◆ Exercise goal ◆
In the data below, which lines hold "resendCore"? Copy every one.
BEGIN Source data
/-! ## `State.logFault` -/

@[simp] theorem State.logFault_cfg (s : State) (c : Half) (st : Byte) : (s.logFault c st).cfg = s.cfg := rfl
@[simp] theorem State.logFault_ports (s : State) (c : Half) (st : Byte) : (s.logFault c st).ports = s.ports := rfl
@[simp] theorem State.logFault_lockOwner (s : State) (c : Half) (st : Byte) : (s.logFault c st).lockOwner = s.lockOwner := rfl
@[simp] theorem State.logFault_retry (s : State) (c : Half) (st : Byte) : (s.logFault c st).retry = s.retry := rfl
@[simp] theorem State.logFault_rcValid (s : State) (c : Half) (st : Byte) : (s.logFault c st).rcValid = s.rcValid := rfl
@[simp] theorem State.logFault_rcHdr (s : State) (c : Half) (st : Byte) : (s.logFault c st).rcHdr = s.rcHdr := rfl
@[simp] theorem State.logFault_rcLen (s : State) (c : Half) (st : Byte) : (s.logFault c st).rcLen = s.rcLen := rfl
@[simp] theorem State.logFault_rcPay (s : State) (c : Half) (st : Byte) : (s.logFault c st).rcPay = s.rcPay := rfl
@[simp] theorem State.logFault_stageHdr (s : State) (c : Half) (st : Byte) : (s.logFault c st).stageHdr = s.stageHdr := rfl
@[simp] theorem State.logFault_stage (s : State) (c : Half) (st : Byte) : (s.logFault c st).stage = s.stage := rfl
@[simp] theorem State.logFault_fsm (s : State) (c : Half) (st : Byte) : (s.logFault c st).fsm = s.fsm := rfl
@[simp] theorem State.logFault_active (s : State) (c : Half) (st : Byte) : (s.logFault c st).active = s.active := rfl
@[simp] theorem State.logFault_engine (s : State) (c : Half) (st : Byte) : (s.logFault c st).engine = s.engine := rfl
@[simp] theorem State.logFault_txs (s : State) (c : Half) (st : Byte) : (s.logFault c st).txs = s.txs := rfl
@[simp] theorem State.logFault_rxs (s : State) (c : Half) (st : Byte) : (s.logFault c st).rxs = s.rxs := rfl
@[simp] theorem State.logFault_writeScript (s : State) (c : Half) (st : Byte) : (s.logFault c st).writeScript = s.writeScript := rfl
@[simp] theorem State.logFault_turn (s : State) (c : Half) (st : Byte) : (s.logFault c st).turn = s.turn := rfl
@[simp] theorem State.logFault_inputs (s : State) (c : Half) (st : Byte) : (s.logFault c st).inputs = s.inputs := rfl
@[simp] theorem State.logFault_reads (s : State) (c : Half) (st : Byte) : (s.logFault c st).reads = s.reads := rfl
@[simp] theorem State.logFault_free (s : State) (c : Half) (st : Byte) : (s.logFault c st).free = s.free := rfl
@[simp] theorem State.logFault_port (s : State) (c : Half) (st : Byte) (q : Fin 16) : (s.logFault c st).port q = s.port q := rfl
@[simp] theorem State.logFault_cur (s : State) (c : Half) (st : Byte) : (s.logFault c st).cur = s.cur := rfl

/-! ## `finish` -/

@[simp] theorem finish_cfg (s : State) (k : Kind) (st : Byte) (l : Option Half) : (finish k st l s).cfg = s.cfg := rfl
@[simp] theorem finish_lockOwner (s : State) (k : Kind) (st : Byte) (l : Option Half) : (finish k st l s).lockOwner = s.lockOwner := rfl
@[simp] theorem finish_retry (s : State) (k : Kind) (st : Byte) (l : Option Half) : (finish k st l s).retry = s.retry := rfl
@[simp] theorem finish_rcValid (s : State) (k : Kind) (st : Byte) (l : Option Half) : (finish k st l s).rcValid = s.rcValid := rfl
@[simp] theorem finish_rcHdr (s : State) (k : Kind) (st : Byte) (l : Option Half) : (finish k st l s).rcHdr = s.rcHdr := rfl
@[simp] theorem finish_rcLen (s : State) (k : Kind) (st : Byte) (l : Option Half) : (finish k st l s).rcLen = s.rcLen := rfl
@[simp] theorem finish_rcPay (s : State) (k : Kind) (st : Byte) (l : Option Half) : (finish k st l s).rcPay = s.rcPay := rfl
@[simp] theorem finish_stageHdr (s : State) (k : Kind) (st : Byte) (l : Option Half) : (finish k st l s).stageHdr = s.stageHdr := rfl
@[simp] theorem finish_stage (s : State) (k : Kind) (st : Byte) (l : Option Half) : (finish k st l s).stage = s.stage := rfl
@[simp] theorem finish_fsm (s : State) (k : Kind) (st : Byte) (l : Option Half) : (finish k st l s).fsm = s.fsm := rfl
@[simp] theorem finish_active (s : State) (k : Kind) (st : Byte) (l : Option Half) : (finish k st l s).active = s.active := rfl
@[simp] theorem finish_log (s : State) (k : Kind) (st : Byte) (l : Option Half) : (finish k st l s).log = s.log := rfl
@[simp] theorem finish_engine (s : State) (k : Kind) (st : Byte) (l : Option Half) : (finish k st l s).engine = s.engine := rfl
@[simp] theorem finish_txs (s : State) (k : Kind) (st : Byte) (l : Option Half) : (finish k st l s).txs = s.txs := rfl
@[simp] theorem finish_rxs (s : State) (k : Kind) (st : Byte) (l : Option Half) : (finish k st l s).rxs = s.rxs := rfl
@[simp] theorem finish_writeScript (s : State) (k : Kind) (st : Byte) (l : Option Half) : (finish k st l s).writeScript = s.writeScript := rfl
@[simp] theorem finish_turn (s : State) (k : Kind) (st : Byte) (l : Option Half) : (finish k st l s).turn = s.turn := rfl
@[simp] theorem finish_inputs (s : State) (k : Kind) (st : Byte) (l : Option Half) : (finish k st l s).inputs = s.inputs := rfl
@[simp] theorem finish_reads (s : State) (k : Kind) (st : Byte) (l : Option Half) : (finish k st l s).reads = s.reads := rfl
@[simp] theorem finish_free (s : State) (k : Kind) (st : Byte) (l : Option Half) : (finish k st l s).free = s.free := rfl
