-- ==== Sys2Proof/Laws/Runs.lean ====
section
/-! SUPPORT. What the body of a channel operation can change, said once for every core and every codec
arm: `Runs s t` holds when `t` is reached from `s` inside such a body. -/

namespace Sys2Proof.Machine

/-- The registers of a port that no body of a channel operation writes (43_command_dispatch.md R263). -/
def Port.fixed (p : Port) : Port :=
  { p with
    txbuf := [], rxbuf := [], resVal := none, ver := [], idName := [], idType := none, idDate1 := []
    idDate2 := [], accN := none, acc := [] }

/-- What the body of a channel operation leaves as it was, and how it uses the channel and the log. -/
structure Runs (s t : State) : Prop where
  cfg : t.cfg = s.cfg
  turn : t.turn = s.turn
  inputs : t.inputs = s.inputs
  reads : t.reads = s.reads
  free : t.free = s.free
  lockOwner : t.lockOwner = s.lockOwner
  retry : t.retry = s.retry
  active : t.active = s.active
  engine : t.engine = s.engine
  others : otherPortsKept s t
  cur : t.cur.fixed = s.cur.fixed
  sent : s.txs <+: t.txs
  taken : t.rxs <:+ s.rxs
  logged : s.log <+: t.log

theorem Runs.refl (s : State) : Runs s s :=
  ⟨rfl, rfl, rfl, rfl, rfl, rfl, rfl, rfl, rfl, fun _ _ => rfl, rfl, List.prefix_rfl, List.suffix_rfl,
    List.prefix_rfl⟩

theorem Runs.trans {s t u : State} (h : Runs s t) (k : Runs t u) : Runs s u where
  cfg := k.cfg.trans h.cfg
  turn := k.turn.trans h.turn
  inputs := k.inputs.trans h.inputs
  reads := k.reads.trans h.reads
  free := k.free.trans h.free
  lockOwner := k.lockOwner.trans h.lockOwner
  retry := k.retry.trans h.retry
  active := k.active.trans h.active
  engine := k.engine.trans h.engine
  others := fun q hq => (k.others q (by rw [h.turn]; exact hq)).trans (h.others q hq)
  cur := k.cur.trans h.cur
  sent := h.sent.trans k.sent
  taken := k.taken.trans h.taken
  logged := h.logged.trans k.logged

/-! ## The small updates -/

theorem Runs.setFsm (s : State) (f : Fsm) : Runs s (s.setFsm f) :=
  ⟨rfl, rfl, rfl, rfl, rfl, rfl, rfl, rfl, rfl, fun _ _ => rfl, rfl, List.prefix_rfl, List.suffix_rfl,
    List.prefix_rfl⟩

theorem Runs.logFault (s : State) (c : Half) (st : Byte) : Runs s (s.logFault c st) :=
  ⟨rfl, rfl, rfl, rfl, rfl, rfl, rfl, rfl, rfl, fun _ _ => rfl, rfl, List.prefix_rfl, List.suffix_rfl,
    List.prefix_append _ _⟩

theorem Runs.stageHeader (s : State) (h : List Byte) : Runs s (stageHeader h s) :=
  ⟨rfl, rfl, rfl, rfl, rfl, rfl, rfl, rfl, rfl, fun _ _ => rfl, rfl, List.prefix_rfl, List.suffix_rfl,
    List.prefix_rfl⟩

theorem Runs.stagePayload (s : State) (h : List Byte) : Runs s (stagePayload h s) :=
  ⟨rfl, rfl, rfl, rfl, rfl, rfl, rfl, rfl, rfl, fun _ _ => rfl, rfl, List.prefix_rfl, List.suffix_rfl,
    List.prefix_rfl⟩

theorem Runs.cacheRequest (s : State) (h pay : List Byte) : Runs s (cacheRequest h pay s) :=
  ⟨rfl, rfl, rfl, rfl, rfl, rfl, rfl, rfl, rfl, fun _ _ => rfl, rfl, List.prefix_rfl, List.suffix_rfl,
    List.prefix_rfl⟩

theorem Runs.chanWrite (s : State) (bs : List Byte) : Runs s (chanWrite bs s).2 :=
  ⟨rfl, rfl, rfl, rfl, rfl, rfl, rfl, rfl, rfl, fun _ _ => rfl, rfl, List.prefix_append _ _,
    List.suffix_rfl, List.prefix_rfl⟩

theorem Runs.chanRead (s : State) (n : Nat) : Runs s (chanRead n s).2 :=
  ⟨rfl, rfl, rfl, rfl, rfl, rfl, rfl, rfl, rfl, fun _ _ => rfl, rfl, List.prefix_rfl,
    takeRx_suffix n s.rxs, List.prefix_rfl⟩

/-- An update of the issuing port that keeps its fixed registers. -/
theorem Runs.modCur (s : State) (f : Port → Port) (hf : ∀ p, (f p).fixed = p.fixed) :
    Runs s (s.modCur f) where
  cfg := rfl
  turn := rfl
  inputs := rfl
  reads := rfl
  free := rfl
  lockOwner := rfl
  retry := rfl
  active := rfl
  engine := rfl
  others := fun q hq => s.port_modCur_of_ne q f hq
  cur := by rw [State.cur_modCur, hf]
  sent := List.prefix_rfl
  taken := List.suffix_rfl
  logged := List.prefix_rfl

theorem Runs.transmit (h pay : List Byte) (s : State) : Runs s (transmit h pay s).2 := by
  obtain ⟨w, n, e, _, _⟩ := transmit_cases h pay s
  rw [e]
  exact ⟨rfl, rfl, rfl, rfl, rfl, rfl, rfl, rfl, rfl, fun _ _ => rfl, rfl, List.prefix_append _ _,
    List.suffix_rfl, List.prefix_rfl⟩

theorem Runs.clearAcc (s : State) : Runs s (clearAcc s) := Runs.modCur s _ fun _ => rfl

theorem Runs.stagePct (s : State) (pay : List Byte) : Runs s (stagePct pay s) := Runs.modCur s _ fun _ => rfl

/-! ## The cores -/

theorem Runs.requestSent (h pay : List Byte) (s : State) : Runs s (requestSent h pay s) := by
  unfold Sys2Proof.Machine.requestSent
  split
  · exact Runs.setFsm _ _
  · exact (Runs.cacheRequest _ _ _).trans (Runs.setFsm _ _)

theorem Runs.sendCore (cmd : Half) (pay : List Byte) (s : State) : Runs s (sendCore cmd pay s).2 := by
  have h := (Runs.setFsm s .sending).trans (Runs.transmit (buildReq s.cfg cmd pay) pay (s.setFsm .sending))
  unfold Sys2Proof.Machine.sendCore
  simp only []
  split
  · exact h.trans (Runs.requestSent _ _ _)
  · exact h.trans (Runs.setFsm _ _)

theorem Runs.localReply (k : Kind) (l : Half) (s : State) : Runs s (localReply k l s).1 := Runs.setFsm _ _

theorem Runs.deviceReply (cmd : Half) (st : Byte) (l : Half) (s : State) :
    Runs s (deviceReply cmd st l s).1 := by
  unfold Sys2Proof.Machine.deviceReply
  simp only []
  split
  · exact (Runs.logFault _ _ _).trans (Runs.setFsm _ _)
  · exact Runs.setFsm _ _

theorem Runs.judgeReply (cmd max : Half) (r : RepHeader) (h pay : List Byte) (s : State) :
    Runs s (judgeReply cmd max r h pay s).1 := by
  unfold Sys2Proof.Machine.judgeReply
  split
  · exact Runs.localReply _ _ _
  split
  · exact Runs.deviceReply _ _ _ _
  split
  · exact Runs.localReply _ _ _
  split
  · exact Runs.setFsm _ _
  split
  · exact Runs.localReply _ _ _
  · refine Runs.trans ?_ (Runs.setFsm _ _)
    exact Runs.modCur s _ fun _ => rfl

theorem Runs.receiveCore {cmd max : Half} {s : State} {x : State × Reply}
    (h : receiveCore cmd max s = .ok x) : Runs s x.1 := by
  have h0 := (Runs.setFsm s .awaitingReply).trans (Runs.chanRead (s.setFsm .awaitingReply) 6)
  simp only [Sys2Proof.Machine.receiveCore] at h
  split at h
  · cases h; exact h0.trans (Runs.localReply _ _ _)
  · have h1 := h0.trans (Runs.stageHeader _ (Sys2Proof.Machine.chanRead 6 (s.setFsm .awaitingReply)).1)
    split at h
    · cases h
    split at h
    · cases h; exact h1.trans (Runs.judgeReply _ _ _ _ _ _)
    split at h
    · cases h; exact (h1.trans (Runs.chanRead _ _)).trans (Runs.localReply _ _ _)
    · cases h
      exact ((h1.trans (Runs.chanRead _ _)).trans (Runs.stagePayload _ _)).trans (Runs.judgeReply _ _ _ _ _ _)

/-- A computation that meets a fault meets it whatever follows: a run of two ends only where both do. -/
theorem bind_eq_ok {α β : Type} {x : Except Fault α} {f : α → Except Fault β} {b : β} :
    (x >>= f) = .ok b ↔ ∃ a, x = .ok a ∧ f a = .ok b := by
  cases x with
  | error e => simp [Bind.bind, Except.bind]
  | ok a => simp [Bind.bind, Except.bind]

theorem Runs.resendCore {s : State} {w : Bool × State} (h : resendCore s = .ok w) : Runs s w.2 := by
  unfold Sys2Proof.Machine.resendCore at h
  obtain ⟨hd, _, h⟩ := bind_eq_ok.mp h
  obtain ⟨pay, _, h⟩ := bind_eq_ok.mp h
  cases h
  exact Runs.transmit _ _ _

theorem Runs.retryLoop {cmd max : Half} (left n : Nat) {x : State × Reply} {y : State × Result}
    (h : retryLoop cmd max left n x = .ok y) : Runs x.1 y.1 := by
  induction left generalizing n x with
  | zero => cases h; exact Runs.refl _
  | succ left ih =>
    rw [Sys2Proof.Machine.retryLoop] at h
    split at h
    · obtain ⟨w, hw, h⟩ := bind_eq_ok.mp h
      have h1 := (Runs.setFsm x.1 .resending).trans (Runs.resendCore hw)
      split at h
      · obtain ⟨z, hz, h⟩ := bind_eq_ok.mp h
        exact (h1.trans (Runs.receiveCore hz)).trans (ih (n + 1) h)
      · cases h; exact h1.trans (Runs.setFsm _ _)
    · cases h; exact Runs.refl _

theorem Runs.exchangeCore {cmd max : Half} {s : State} {y : State × Result}
    (h : exchangeCore cmd max s = .ok y) : Runs s y.1 := by
  obtain ⟨x, hx, h⟩ := bind_eq_ok.mp h
  exact (Runs.receiveCore hx).trans (Runs.retryLoop _ _ h)

/-! ## The codec arms -/

theorem Runs.armExchange {id : Byte} {pay : List Byte} {bound : Half} {s : State} {y : State × Result}
    (h : armExchange id pay bound s = .ok y) : Runs s y.1 := by
  simp only [Sys2Proof.Machine.armExchange] at h
  split at h
  · exact (Runs.sendCore _ _ _).trans (Runs.exchangeCore h)
  · cases h; exact Runs.sendCore _ _ _

theorem Runs.fixedRead {size : Nat} {store : List Byte → Port → Port} {x y : State × Result}
    (hs : ∀ bs p, (store bs p).fixed = p.fixed) (h : fixedRead size store x = .ok y) : Runs x.1 y.1 := by
  unfold Sys2Proof.Machine.fixedRead at h
  split at h
  · cases h; exact Runs.refl _
  split at h
  · cases h; exact Runs.refl _
  · obtain ⟨bs, _, h⟩ := bind_eq_ok.mp h
    cases h
    exact Runs.modCur _ _ (hs bs)

theorem storeWord_fixed (en : Endian) (bs : List Byte) (p : Port) : (storeWord en bs p).fixed = p.fixed := rfl
theorem storeByte_fixed (bs : List Byte) (p : Port) : (storeByte bs p).fixed = p.fixed := rfl
theorem storeVersion_fixed (bs : List Byte) (p : Port) : (storeVersion bs p).fixed = p.fixed := rfl
theorem storeIdentity_fixed (en : Endian) (bs : List Byte) (p : Port) :
    (storeIdentity en bs p).fixed = p.fixed := rfl

theorem Runs.acceptChunk {x : State × Result} {y : State × Option Result}
    (h : acceptChunk x = .ok y) : Runs x.1 y.1 := by
  unfold Sys2Proof.Machine.acceptChunk at h
  split at h
  · cases h; exact Runs.refl _
  · obtain ⟨bs, _, h⟩ := bind_eq_ok.mp h
    obtain ⟨n, _, h⟩ := bind_eq_ok.mp h
    split at h
    · cases h; exact Runs.refl _
    · dsimp only at h
      split at h <;> cases h <;> exact Runs.modCur _ (fun p => { p with acc := _, accN := _ }) fun _ => rfl

theorem Runs.chunkLoop (id : Byte) (fuel : Nat) {s : State} {y : State × Result}
    (h : chunkLoop id fuel s = .ok y) : Runs s y.1 := by
  induction fuel generalizing s with
  | zero => cases h; exact Runs.refl _
  | succ fuel ih =>
    rw [Sys2Proof.Machine.chunkLoop] at h
    obtain ⟨x, hx, h⟩ := bind_eq_ok.mp h
    obtain ⟨z, hz, h⟩ := bind_eq_ok.mp h
    have h1 := (Runs.armExchange hx).trans (Runs.acceptChunk hz)
    split at h
    · cases h; exact h1
    · exact h1.trans (ih h)

/-- The arm of a codec (43_command_dispatch.md R247). -/
def armBody (codec : Codec) (id : Byte) : State → Except Fault (State × Result) :=
  match codec with
  | .none => armNone id
  | .rdF32 => armF32 id
  | .rdU32 => armU32 id
  | .rdU8 => armU8 id
  | .rdVer => armVer id
  | .rdId => armId id
  | .rdChunk => armChunk id
  | .wrPct => armPct id

/-- The dispatch mux runs the arm of its codec inside the lock. -/
theorem execArm_eq (codec : Codec) (id : Byte) (s : State) :
    execArm codec id s = runArm (armBody codec id) s := by cases codec <;> rfl

theorem Runs.armBody {codec : Codec} {id : Byte} {s : State} {y : State × Result}
    (h : armBody codec id s = .ok y) : Runs s y.1 := by
  cases codec
  case none => exact Runs.armExchange h
  case rdF32 =>
    obtain ⟨x, hx, h⟩ := bind_eq_ok.mp h
    exact (Runs.armExchange hx).trans (Runs.fixedRead (storeWord_fixed _) h)
  case rdU32 =>
    obtain ⟨x, hx, h⟩ := bind_eq_ok.mp h
    exact (Runs.armExchange hx).trans (Runs.fixedRead (storeWord_fixed _) h)
  case rdU8 =>
    obtain ⟨x, hx, h⟩ := bind_eq_ok.mp h
    exact (Runs.armExchange hx).trans (Runs.fixedRead storeByte_fixed h)
  case rdVer =>
    obtain ⟨x, hx, h⟩ := bind_eq_ok.mp h
    exact (Runs.armExchange hx).trans (Runs.fixedRead storeVersion_fixed h)
  case rdId =>
    obtain ⟨x, hx, h⟩ := bind_eq_ok.mp h
    exact (Runs.armExchange hx).trans (Runs.fixedRead (storeIdentity_fixed _) h)
  case rdChunk => exact (Runs.clearAcc s).trans (Runs.chunkLoop _ _ h)
  case wrPct =>
    obtain ⟨arg, _, h⟩ := bind_eq_ok.mp h
    exact (Runs.stagePct _ _).trans (Runs.armExchange h)

end Sys2Proof.Machine
end

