/-! ## One engine step -/

/-- The end of a job, or its next chunk. -/
theorem State.Inv.endJob {s t : State} {x : State × Result} {e : Engine} (h : s.Inv)
    (he : s.engine = some e) (hr : Runs s x.1) (hs : Sound x.1)
    (hf : statusFits s.cfg.hwThresh x.2.kind x.2.status = true) (ht : endJob e x = .ok t) : t.Inv := by
  have hok := (h.running e he).1
  unfold Sys2Proof.Machine.endJob at ht
  split at ht
  · cases ht; exact h.endRunning he hr hs _ _ _ _ hf
  · cases ht; exact h.endRunning he hr hs _ _ _ _ hf
  · cases ht; exact h.endRunningExchange he hr hs _ hf
  · cases ht; exact h.endRunningExchange he hr hs _ hf
  · next codec id hj =>
    obtain ⟨y, hy, ht⟩ := bind_eq_ok.mp ht
    have key : Runs s y.1 ∧ Sound y.1 ∧ ∀ r, y.2 = some r → statusFits s.cfg.hwThresh r.kind r.status = true := by
      have fixed : ∀ {size : Nat} {store : List Byte → Port → Port},
          (∀ bs p, (store bs p).fixed = p.fixed) →
          (∀ bs p, bs.length = size → PortSound x.1.cfg p → PortSound x.1.cfg (store bs p)) →
          (fixedRead size store x).map (fun y => (y.1, some y.2)) = .ok y →
          Runs s y.1 ∧ Sound y.1 ∧ ∀ r, y.2 = some r → statusFits s.cfg.hwThresh r.kind r.status = true := by
        intro size store h1 h2 hy
        cases hz : fixedRead size store x with
        | error f => rw [hz] at hy; cases hy
        | ok z =>
          rw [hz] at hy
          cases hy
          have hz1 := hs.fixedRead (by rw [hr.cfg]; exact hf) h2 hz
          rw [hr.cfg] at hz1
          exact ⟨hr.trans (Runs.fixedRead h1 hz), hz1.1, fun r hr' => by cases hr'; exact hz1.2⟩
      cases codec
      case none => cases hy; exact ⟨hr, hs, fun r hr' => by cases hr'; exact hf⟩
      case rdF32 => exact fixed (storeWord_fixed _) (fun bs p _ hp => hp.storeWord _ bs) hy
      case rdU32 => exact fixed (storeWord_fixed _) (fun bs p _ hp => hp.storeWord _ bs) hy
      case rdU8 => exact fixed storeByte_fixed (fun bs p _ hp => hp.storeByte bs) hy
      case rdVer => exact fixed storeVersion_fixed (fun bs p hl hp => hp.storeVersion bs hl) hy
      case rdId => exact fixed (storeIdentity_fixed _) (fun bs p _ hp => hp.storeIdentity _ bs) hy
      case rdChunk =>
        have := hs.acceptChunk (by rw [hr.cfg]; exact hf) hy
        rw [hr.cfg] at this
        exact ⟨hr.trans (Runs.acceptChunk hy), this⟩
      case wrPct => cases hy; exact ⟨hr, hs, fun r hr' => by cases hr'; exact hf⟩
    split at ht
    · next r hr' =>
      cases ht
      exact h.endRunningExchange (x := (y.1, r)) he key.1 key.2.1 _ (key.2.2 r hr')
    · cases ht
      exact h.stillRunning he (key.1.trans (Runs.setFsm _ _)) (key.2.1.setFsm _) ⟨by simp [phaseOk], hok.2⟩ rfl

/-- A receive's outcome and what `G.FSM` shows agree (42_protocol_engine.md R210). -/
theorem judgeReply_fsm (cmd max : Half) (r : RepHeader) (hd pay : List Byte) (s : State) :
    (judgeReply cmd max r hd pay s).1.fsm = phaseFsm (.received (judgeReply cmd max r hd pay s).2) := by
  unfold judgeReply
  split
  · rfl
  split
  · unfold deviceReply statusKind
    simp only []
    split <;> rfl
  split
  · rfl
  split
  · rfl
  split <;> rfl

/-- What follows the last write of a request: `t` is the state that write left. -/
theorem State.Inv.requestWritten {s t : State} {e : Engine} (h : s.Inv) (he : s.engine = some e)
    (hr : Runs s t) (hs : Sound t) {header payload : List Byte} (h8 : header.length = 8)
    (hl : payload.length ≤ 65535) : (requestWritten e header payload t).Inv := by
  obtain ⟨_, hres, hlim⟩ := (h.running e he).1
  unfold Sys2Proof.Machine.requestWritten
  split
  · exact h.stillRunning he (hr.trans (Runs.setFsm _ _)) (hs.setFsm _) ⟨⟨h8, hl⟩, hres, hlim⟩ rfl
  · exact h.stillRunning he (hr.trans (Runs.requestSent _ _ _)) (hs.requestSent _ _ h8 hl)
      ⟨trivial, hres, hlim⟩ rfl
END Source data
◆ Written answer ◆
theorem Runs.resendCore {s : State} {w : Bool × State} (h : resendCore s = .ok w) : Runs s w.2 := by
  unfold Sys2Proof.Machine.resendCore at h
      have h1 := (Runs.setFsm x.1 .resending).trans (Runs.resendCore hw)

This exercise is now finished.